Work instruction |
Two lines in the listing below mark the span: one contains "-- ==== Sys2Proof/WellFormed.lean" and one contains "MiB (R54). -/". Reproduce both of them and everything between, exactly.

*** Supplied information ***

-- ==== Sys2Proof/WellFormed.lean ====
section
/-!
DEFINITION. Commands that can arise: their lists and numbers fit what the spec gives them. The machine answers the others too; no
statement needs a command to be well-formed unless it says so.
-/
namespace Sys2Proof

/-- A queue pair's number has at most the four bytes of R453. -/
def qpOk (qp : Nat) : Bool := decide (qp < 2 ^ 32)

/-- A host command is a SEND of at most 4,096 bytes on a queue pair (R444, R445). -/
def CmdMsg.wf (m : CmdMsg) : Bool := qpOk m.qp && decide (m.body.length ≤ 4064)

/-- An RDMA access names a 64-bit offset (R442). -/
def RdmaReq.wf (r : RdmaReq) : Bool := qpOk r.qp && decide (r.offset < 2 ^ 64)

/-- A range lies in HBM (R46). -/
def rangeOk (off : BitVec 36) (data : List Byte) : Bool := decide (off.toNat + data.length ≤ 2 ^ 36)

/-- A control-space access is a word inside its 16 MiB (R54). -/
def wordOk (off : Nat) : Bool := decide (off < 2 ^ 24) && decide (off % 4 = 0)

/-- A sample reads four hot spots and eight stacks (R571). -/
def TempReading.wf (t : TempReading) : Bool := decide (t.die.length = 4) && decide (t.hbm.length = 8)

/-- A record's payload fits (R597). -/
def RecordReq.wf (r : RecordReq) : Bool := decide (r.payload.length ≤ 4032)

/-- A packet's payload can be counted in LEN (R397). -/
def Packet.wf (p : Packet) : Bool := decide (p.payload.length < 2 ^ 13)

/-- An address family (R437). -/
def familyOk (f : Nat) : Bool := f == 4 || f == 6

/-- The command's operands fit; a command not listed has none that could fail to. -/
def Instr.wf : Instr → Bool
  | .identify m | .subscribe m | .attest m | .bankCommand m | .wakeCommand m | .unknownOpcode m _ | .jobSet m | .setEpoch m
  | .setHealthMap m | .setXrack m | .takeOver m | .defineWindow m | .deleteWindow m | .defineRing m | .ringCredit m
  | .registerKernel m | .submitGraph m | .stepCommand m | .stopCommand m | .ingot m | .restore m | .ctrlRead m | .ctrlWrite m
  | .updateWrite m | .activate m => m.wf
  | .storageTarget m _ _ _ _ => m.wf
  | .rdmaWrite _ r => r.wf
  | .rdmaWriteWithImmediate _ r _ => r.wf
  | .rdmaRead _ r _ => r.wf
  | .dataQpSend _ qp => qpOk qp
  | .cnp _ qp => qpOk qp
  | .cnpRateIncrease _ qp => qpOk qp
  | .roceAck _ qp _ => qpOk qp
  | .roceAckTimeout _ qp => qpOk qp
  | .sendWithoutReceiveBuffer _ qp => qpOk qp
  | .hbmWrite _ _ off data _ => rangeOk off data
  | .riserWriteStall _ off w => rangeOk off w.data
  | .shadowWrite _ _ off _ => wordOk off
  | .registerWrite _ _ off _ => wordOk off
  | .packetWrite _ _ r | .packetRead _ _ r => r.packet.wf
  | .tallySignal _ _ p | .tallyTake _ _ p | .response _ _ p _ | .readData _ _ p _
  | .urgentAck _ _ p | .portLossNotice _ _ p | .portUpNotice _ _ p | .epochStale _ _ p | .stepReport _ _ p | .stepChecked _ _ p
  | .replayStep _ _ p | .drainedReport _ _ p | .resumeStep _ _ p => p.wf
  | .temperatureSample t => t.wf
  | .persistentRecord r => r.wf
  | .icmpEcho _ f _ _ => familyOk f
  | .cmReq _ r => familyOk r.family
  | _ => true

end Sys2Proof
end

*** End of Supplied information ***
*** Supplied information ***

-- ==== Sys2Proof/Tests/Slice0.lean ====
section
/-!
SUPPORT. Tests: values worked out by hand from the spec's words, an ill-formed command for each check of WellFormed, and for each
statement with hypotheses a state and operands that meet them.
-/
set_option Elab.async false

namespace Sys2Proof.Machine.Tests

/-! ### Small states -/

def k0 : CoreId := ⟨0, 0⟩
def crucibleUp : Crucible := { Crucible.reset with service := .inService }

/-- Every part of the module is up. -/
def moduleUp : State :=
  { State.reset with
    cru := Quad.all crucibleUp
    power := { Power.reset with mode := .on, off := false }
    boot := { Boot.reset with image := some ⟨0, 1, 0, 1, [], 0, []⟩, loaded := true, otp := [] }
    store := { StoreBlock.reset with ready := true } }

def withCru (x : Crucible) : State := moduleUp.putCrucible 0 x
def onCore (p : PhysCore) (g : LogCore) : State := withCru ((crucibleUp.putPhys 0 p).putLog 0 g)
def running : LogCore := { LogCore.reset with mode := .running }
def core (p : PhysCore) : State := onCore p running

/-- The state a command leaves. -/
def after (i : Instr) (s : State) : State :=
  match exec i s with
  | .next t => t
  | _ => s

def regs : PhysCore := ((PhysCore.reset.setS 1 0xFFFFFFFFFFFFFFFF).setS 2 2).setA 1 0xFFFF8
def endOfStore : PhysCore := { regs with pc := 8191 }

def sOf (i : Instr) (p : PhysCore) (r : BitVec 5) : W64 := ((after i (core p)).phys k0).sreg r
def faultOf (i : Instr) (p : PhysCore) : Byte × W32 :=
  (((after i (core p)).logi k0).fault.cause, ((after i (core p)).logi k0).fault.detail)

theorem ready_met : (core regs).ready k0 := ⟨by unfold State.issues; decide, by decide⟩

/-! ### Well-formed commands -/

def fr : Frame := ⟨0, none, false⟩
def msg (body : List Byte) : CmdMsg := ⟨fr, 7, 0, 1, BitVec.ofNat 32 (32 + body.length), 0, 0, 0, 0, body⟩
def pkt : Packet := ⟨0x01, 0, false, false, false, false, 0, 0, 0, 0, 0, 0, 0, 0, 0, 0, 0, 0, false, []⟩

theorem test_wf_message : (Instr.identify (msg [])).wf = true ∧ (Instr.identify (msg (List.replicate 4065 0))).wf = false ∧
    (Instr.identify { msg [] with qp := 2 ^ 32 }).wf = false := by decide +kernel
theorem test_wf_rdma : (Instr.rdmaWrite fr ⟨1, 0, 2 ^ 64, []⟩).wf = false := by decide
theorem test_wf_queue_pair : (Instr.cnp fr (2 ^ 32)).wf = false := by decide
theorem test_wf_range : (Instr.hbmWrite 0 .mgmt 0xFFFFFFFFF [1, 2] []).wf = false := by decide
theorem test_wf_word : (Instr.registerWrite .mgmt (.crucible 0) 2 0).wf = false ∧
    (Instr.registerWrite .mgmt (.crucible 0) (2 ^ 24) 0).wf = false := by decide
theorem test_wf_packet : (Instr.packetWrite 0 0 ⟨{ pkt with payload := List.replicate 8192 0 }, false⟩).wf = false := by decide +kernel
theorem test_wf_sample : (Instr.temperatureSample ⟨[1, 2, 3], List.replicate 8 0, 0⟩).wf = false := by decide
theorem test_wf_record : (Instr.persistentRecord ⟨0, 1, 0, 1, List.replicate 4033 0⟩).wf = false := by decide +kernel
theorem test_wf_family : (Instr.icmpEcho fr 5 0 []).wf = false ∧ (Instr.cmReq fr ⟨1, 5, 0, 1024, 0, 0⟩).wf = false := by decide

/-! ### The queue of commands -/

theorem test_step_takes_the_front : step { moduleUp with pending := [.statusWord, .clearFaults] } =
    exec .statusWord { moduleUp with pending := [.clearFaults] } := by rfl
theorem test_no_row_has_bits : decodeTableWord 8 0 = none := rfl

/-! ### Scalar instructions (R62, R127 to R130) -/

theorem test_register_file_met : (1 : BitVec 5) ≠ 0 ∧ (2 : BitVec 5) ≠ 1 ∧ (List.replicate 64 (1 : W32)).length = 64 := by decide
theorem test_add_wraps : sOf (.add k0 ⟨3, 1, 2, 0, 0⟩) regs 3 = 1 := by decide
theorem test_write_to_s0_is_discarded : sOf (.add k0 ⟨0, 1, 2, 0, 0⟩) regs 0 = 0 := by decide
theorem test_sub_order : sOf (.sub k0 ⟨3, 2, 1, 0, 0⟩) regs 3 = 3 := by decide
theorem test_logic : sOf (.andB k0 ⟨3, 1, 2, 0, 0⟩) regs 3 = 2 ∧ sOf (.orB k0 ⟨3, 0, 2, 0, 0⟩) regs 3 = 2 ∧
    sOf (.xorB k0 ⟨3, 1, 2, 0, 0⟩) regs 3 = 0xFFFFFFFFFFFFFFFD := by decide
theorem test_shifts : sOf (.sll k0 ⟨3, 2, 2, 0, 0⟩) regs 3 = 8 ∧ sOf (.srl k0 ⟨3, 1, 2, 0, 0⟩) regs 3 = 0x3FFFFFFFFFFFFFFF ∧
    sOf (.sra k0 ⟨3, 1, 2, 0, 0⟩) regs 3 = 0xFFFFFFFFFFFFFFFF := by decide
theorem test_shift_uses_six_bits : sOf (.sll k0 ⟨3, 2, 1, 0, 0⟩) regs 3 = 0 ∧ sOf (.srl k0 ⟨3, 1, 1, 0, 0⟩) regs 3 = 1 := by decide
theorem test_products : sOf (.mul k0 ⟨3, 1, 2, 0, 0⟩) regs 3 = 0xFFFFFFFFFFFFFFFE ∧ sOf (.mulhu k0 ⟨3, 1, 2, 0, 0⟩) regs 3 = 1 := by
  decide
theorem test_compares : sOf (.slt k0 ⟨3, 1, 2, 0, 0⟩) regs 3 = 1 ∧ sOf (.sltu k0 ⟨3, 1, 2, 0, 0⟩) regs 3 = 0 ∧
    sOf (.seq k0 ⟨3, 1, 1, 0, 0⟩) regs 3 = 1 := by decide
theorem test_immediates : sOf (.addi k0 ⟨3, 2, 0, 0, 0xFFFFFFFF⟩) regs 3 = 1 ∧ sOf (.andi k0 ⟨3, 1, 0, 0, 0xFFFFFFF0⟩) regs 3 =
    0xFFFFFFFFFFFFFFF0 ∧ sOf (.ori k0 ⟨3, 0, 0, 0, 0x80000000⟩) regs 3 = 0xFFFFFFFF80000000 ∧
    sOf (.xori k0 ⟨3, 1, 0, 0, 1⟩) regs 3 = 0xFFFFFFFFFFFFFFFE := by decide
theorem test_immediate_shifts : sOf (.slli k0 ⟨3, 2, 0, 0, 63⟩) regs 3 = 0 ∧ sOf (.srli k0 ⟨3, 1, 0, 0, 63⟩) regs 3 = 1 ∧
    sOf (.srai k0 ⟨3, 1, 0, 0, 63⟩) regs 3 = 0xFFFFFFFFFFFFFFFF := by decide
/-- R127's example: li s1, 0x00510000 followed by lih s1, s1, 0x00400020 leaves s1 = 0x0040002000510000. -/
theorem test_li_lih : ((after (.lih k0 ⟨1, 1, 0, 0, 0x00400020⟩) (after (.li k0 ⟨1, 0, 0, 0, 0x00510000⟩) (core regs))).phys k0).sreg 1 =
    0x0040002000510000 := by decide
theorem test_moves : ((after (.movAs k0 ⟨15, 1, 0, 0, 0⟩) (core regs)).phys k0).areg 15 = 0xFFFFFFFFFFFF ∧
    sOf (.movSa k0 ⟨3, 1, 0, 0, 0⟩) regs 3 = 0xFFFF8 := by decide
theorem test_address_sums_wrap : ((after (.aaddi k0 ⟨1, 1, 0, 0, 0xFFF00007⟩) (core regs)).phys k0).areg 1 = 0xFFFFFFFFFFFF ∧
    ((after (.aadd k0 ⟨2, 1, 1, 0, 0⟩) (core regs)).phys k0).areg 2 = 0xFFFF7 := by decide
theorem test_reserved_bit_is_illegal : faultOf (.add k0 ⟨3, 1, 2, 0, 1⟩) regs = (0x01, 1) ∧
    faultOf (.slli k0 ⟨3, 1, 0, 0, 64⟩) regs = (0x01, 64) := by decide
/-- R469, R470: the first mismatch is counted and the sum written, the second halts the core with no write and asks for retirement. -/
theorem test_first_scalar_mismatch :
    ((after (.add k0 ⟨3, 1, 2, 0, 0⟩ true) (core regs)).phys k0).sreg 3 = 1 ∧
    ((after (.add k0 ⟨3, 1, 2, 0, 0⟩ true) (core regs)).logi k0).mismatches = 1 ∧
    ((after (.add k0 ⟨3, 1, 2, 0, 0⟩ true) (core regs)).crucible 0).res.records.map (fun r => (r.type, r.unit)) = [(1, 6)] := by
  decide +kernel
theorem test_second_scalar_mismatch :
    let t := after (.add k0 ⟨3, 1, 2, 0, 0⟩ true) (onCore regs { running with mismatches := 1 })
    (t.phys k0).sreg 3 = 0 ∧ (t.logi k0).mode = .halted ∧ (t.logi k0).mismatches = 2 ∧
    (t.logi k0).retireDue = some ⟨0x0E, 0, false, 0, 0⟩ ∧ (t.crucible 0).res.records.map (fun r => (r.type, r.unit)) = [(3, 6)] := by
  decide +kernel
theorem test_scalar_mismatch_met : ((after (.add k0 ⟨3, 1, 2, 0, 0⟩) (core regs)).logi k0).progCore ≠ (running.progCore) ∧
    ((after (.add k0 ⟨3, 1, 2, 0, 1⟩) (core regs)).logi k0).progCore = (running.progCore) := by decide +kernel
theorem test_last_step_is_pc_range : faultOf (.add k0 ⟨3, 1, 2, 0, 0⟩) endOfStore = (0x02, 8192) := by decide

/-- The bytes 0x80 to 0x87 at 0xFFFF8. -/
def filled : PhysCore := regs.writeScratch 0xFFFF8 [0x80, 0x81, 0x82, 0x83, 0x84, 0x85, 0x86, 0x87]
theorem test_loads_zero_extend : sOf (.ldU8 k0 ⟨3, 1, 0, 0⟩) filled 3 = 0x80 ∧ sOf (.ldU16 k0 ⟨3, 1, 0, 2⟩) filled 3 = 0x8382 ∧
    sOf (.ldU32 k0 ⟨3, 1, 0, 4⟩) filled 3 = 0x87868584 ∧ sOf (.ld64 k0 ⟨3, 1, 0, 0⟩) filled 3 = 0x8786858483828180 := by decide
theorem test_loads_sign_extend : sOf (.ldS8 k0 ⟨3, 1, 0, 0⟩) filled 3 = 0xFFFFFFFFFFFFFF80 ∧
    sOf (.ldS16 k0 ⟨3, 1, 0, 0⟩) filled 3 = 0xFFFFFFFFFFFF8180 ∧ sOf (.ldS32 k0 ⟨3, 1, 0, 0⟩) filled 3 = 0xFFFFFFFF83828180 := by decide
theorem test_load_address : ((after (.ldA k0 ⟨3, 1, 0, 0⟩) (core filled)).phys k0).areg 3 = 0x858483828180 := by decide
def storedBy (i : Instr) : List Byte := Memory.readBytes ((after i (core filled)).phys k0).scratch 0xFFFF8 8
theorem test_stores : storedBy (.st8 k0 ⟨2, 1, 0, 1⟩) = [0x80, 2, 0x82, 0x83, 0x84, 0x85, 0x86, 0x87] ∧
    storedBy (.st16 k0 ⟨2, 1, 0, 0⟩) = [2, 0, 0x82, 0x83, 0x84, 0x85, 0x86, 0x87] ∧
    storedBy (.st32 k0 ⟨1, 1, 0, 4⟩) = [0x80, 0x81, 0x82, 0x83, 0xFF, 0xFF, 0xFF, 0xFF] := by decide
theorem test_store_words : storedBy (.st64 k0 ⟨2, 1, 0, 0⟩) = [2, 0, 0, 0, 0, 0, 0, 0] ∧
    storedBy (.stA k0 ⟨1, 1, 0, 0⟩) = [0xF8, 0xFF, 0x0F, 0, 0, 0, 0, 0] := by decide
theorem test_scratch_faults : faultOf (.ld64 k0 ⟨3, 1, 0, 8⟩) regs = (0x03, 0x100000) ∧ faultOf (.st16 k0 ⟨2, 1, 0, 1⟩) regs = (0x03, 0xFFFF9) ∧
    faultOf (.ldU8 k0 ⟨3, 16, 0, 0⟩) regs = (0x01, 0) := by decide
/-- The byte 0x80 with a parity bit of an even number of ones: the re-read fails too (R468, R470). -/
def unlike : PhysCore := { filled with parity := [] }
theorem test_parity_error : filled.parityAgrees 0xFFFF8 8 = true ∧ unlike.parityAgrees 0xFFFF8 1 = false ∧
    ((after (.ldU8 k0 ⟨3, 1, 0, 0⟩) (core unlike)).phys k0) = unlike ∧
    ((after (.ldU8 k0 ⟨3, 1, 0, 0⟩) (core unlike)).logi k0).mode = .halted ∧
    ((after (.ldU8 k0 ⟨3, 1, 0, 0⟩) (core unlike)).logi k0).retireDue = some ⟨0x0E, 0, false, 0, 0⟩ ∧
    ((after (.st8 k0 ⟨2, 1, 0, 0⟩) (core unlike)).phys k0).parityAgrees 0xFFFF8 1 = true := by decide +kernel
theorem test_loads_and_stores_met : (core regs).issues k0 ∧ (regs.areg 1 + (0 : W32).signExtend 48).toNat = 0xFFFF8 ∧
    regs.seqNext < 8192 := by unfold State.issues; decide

*** End of Supplied information ***

Response |
-- ==== Sys2Proof/WellFormed.lean ====
section
/-!
DEFINITION. Commands that can arise: their lists and numbers fit what the spec gives them. The machine answers the others too; no
statement needs a command to be well-formed unless it says so.
-/
namespace Sys2Proof

/-- A queue pair's number has at most the four bytes of R453. -/
def qpOk (qp : Nat) : Bool := decide (qp < 2 ^ 32)

/-- A host command is a SEND of at most 4,096 bytes on a queue pair (R444, R445). -/
def CmdMsg.wf (m : CmdMsg) : Bool := qpOk m.qp && decide (m.body.length ≤ 4064)

/-- An RDMA access names a 64-bit offset (R442). -/
def RdmaReq.wf (r : RdmaReq) : Bool := qpOk r.qp && decide (r.offset < 2 ^ 64)

/-- A range lies in HBM (R46). -/
def rangeOk (off : BitVec 36) (data : List Byte) : Bool := decide (off.toNat + data.length ≤ 2 ^ 36)

/-- A control-space access is a word inside its 16 MiB (R54). -/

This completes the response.